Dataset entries
▽
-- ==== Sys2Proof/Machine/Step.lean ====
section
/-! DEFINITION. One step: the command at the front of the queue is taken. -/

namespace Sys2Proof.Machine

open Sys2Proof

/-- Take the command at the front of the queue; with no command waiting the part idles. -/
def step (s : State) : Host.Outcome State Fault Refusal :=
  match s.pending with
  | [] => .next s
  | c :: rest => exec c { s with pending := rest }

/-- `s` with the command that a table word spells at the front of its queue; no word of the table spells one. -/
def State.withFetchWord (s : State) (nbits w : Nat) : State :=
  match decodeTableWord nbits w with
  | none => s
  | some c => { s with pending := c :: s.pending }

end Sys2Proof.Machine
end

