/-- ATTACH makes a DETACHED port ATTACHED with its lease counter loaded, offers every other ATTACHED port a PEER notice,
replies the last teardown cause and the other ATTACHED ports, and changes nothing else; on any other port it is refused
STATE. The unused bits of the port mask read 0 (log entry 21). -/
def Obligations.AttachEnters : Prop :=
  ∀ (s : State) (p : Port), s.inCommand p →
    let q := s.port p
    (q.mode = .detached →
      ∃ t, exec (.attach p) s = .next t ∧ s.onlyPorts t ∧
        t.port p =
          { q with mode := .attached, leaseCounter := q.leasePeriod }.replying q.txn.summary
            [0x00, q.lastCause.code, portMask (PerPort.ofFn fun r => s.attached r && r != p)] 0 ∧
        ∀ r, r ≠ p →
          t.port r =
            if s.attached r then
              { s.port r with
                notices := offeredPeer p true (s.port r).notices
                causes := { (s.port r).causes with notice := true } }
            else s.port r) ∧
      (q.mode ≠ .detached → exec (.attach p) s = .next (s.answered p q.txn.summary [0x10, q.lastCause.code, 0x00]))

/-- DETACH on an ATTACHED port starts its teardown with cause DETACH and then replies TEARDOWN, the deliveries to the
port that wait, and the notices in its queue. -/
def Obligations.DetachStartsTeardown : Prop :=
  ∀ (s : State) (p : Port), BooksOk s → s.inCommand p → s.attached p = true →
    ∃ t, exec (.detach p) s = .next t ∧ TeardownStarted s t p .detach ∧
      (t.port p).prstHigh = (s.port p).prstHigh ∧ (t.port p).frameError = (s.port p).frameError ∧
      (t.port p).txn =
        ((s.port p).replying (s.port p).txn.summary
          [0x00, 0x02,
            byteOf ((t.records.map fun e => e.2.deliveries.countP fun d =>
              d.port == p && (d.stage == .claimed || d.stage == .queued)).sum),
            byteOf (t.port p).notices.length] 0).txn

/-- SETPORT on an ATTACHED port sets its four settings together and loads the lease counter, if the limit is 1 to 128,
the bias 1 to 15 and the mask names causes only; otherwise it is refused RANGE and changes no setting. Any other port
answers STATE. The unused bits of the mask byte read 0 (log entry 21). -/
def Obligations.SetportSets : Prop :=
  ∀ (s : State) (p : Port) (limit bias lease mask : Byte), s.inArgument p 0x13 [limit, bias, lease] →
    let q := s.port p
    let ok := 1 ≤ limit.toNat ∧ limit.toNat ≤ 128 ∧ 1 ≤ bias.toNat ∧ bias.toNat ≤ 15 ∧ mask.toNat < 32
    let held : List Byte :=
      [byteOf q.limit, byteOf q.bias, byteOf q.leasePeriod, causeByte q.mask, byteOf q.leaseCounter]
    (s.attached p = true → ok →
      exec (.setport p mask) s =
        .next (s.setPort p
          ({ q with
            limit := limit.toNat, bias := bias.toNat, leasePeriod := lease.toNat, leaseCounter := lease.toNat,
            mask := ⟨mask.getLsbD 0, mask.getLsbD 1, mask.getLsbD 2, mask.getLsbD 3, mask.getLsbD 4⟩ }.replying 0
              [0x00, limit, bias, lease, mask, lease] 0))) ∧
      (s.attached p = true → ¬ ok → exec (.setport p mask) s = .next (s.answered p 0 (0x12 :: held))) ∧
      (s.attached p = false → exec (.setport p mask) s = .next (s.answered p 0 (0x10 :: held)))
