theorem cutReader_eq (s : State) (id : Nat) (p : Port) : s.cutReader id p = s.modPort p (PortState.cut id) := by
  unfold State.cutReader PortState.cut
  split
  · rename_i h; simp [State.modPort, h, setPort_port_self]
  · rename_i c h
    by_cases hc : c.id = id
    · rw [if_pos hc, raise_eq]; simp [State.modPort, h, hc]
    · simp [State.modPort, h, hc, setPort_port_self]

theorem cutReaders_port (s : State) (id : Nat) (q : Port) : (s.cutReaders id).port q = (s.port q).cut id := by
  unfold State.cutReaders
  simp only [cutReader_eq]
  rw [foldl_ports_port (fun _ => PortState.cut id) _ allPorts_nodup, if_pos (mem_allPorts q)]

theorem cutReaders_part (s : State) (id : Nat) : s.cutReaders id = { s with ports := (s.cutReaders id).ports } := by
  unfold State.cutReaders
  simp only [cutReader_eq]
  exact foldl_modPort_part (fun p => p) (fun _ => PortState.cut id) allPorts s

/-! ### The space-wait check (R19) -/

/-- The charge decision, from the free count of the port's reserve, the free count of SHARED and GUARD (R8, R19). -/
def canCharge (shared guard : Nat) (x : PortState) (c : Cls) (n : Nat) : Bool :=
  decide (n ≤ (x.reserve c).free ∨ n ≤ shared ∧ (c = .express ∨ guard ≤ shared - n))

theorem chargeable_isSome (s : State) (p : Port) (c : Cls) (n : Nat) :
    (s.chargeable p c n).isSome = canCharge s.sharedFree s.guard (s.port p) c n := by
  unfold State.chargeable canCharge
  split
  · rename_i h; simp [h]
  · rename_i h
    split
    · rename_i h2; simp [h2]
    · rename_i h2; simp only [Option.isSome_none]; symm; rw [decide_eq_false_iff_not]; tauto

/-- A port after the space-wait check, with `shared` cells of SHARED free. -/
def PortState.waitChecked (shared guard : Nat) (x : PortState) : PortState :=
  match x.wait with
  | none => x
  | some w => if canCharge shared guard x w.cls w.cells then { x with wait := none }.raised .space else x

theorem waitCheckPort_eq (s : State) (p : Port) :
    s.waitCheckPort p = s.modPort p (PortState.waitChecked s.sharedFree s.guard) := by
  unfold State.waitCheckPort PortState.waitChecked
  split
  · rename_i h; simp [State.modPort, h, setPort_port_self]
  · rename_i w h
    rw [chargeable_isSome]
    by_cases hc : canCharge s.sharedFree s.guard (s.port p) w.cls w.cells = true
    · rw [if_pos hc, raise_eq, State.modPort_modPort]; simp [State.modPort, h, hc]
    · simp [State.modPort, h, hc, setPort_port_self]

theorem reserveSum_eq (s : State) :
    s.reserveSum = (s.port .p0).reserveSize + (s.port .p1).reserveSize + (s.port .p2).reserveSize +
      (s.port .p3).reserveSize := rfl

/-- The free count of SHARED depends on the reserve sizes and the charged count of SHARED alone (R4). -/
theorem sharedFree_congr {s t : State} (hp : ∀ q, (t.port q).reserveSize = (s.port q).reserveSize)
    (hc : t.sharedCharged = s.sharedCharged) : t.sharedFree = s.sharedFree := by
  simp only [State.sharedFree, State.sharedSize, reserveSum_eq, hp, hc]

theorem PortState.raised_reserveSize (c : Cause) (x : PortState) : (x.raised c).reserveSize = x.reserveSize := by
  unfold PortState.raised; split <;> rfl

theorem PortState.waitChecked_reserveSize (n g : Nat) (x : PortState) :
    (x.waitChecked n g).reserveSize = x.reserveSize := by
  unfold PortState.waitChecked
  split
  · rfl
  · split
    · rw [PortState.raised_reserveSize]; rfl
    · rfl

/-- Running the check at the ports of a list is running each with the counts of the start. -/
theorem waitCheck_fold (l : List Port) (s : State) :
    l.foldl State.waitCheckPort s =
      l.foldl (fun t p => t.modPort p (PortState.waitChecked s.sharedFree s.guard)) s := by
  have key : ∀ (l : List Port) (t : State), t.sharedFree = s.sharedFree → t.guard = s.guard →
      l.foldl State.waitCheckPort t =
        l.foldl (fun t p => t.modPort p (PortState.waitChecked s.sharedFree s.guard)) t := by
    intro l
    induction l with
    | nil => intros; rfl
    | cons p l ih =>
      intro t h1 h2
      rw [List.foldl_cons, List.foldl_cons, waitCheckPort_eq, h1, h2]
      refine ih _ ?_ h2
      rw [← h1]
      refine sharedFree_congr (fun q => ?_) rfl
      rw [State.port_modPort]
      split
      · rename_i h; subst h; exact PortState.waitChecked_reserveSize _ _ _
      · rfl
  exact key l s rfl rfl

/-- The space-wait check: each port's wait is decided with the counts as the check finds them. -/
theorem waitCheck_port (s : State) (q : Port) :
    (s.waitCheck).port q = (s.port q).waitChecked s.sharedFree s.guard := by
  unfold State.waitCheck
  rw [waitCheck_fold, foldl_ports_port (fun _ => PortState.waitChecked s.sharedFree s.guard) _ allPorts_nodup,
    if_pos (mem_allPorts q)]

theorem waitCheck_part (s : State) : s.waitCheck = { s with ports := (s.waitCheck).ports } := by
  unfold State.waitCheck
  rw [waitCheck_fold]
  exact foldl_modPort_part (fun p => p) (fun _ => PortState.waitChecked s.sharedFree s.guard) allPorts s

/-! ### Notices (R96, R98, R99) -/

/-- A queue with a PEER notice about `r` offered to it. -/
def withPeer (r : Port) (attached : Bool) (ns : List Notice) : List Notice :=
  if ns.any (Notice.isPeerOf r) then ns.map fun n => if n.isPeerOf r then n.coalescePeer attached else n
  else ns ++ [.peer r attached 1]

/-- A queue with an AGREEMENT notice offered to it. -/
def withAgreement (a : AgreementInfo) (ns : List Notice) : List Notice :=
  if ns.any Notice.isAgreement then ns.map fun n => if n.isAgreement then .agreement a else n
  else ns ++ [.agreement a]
△
Task objective -
Copy range, inclusive: the line holding "def State.withFetchWord (s" to the line holding "(t.port p).prstHigh = (s.port". Reproduce exactly those lines of the records above and no others.

Solution to this exercise -
def State.withFetchWord (s : State) (nbits w : Nat) : State :=
  match decodeTableWord nbits w with
  | none => s
  | some c => { s with pending := c :: s.pending }

end Sys2Proof.Machine
end

/-- ATTACH makes a DETACHED port ATTACHED with its lease counter loaded, offers every other ATTACHED port a PEER notice,
replies the last teardown cause and the other ATTACHED ports, and changes nothing else; on any other port it is refused
STATE. The unused bits of the port mask read 0 (log entry 21). -/
def Obligations.AttachEnters : Prop :=
  ∀ (s : State) (p : Port), s.inCommand p →
    let q := s.port p
    (q.mode = .detached →
      ∃ t, exec (.attach p) s = .next t ∧ s.onlyPorts t ∧
        t.port p =
          { q with mode := .attached, leaseCounter := q.leasePeriod }.replying q.txn.summary
            [0x00, q.lastCause.code, portMask (PerPort.ofFn fun r => s.attached r && r != p)] 0 ∧
        ∀ r, r ≠ p →
          t.port r =
            if s.attached r then
              { s.port r with
                notices := offeredPeer p true (s.port r).notices
                causes := { (s.port r).causes with notice := true } }
            else s.port r) ∧
      (q.mode ≠ .detached → exec (.attach p) s = .next (s.answered p q.txn.summary [0x10, q.lastCause.code, 0x00]))

/-- DETACH on an ATTACHED port starts its teardown with cause DETACH and then replies TEARDOWN, the deliveries to the
port that wait, and the notices in its queue. -/
def Obligations.DetachStartsTeardown : Prop :=
  ∀ (s : State) (p : Port), BooksOk s → s.inCommand p → s.attached p = true →
    ∃ t, exec (.detach p) s = .next t ∧ TeardownStarted s t p .detach ∧
      (t.port p).prstHigh = (s.port p).prstHigh ∧ (t.port p).frameError = (s.port p).frameError ∧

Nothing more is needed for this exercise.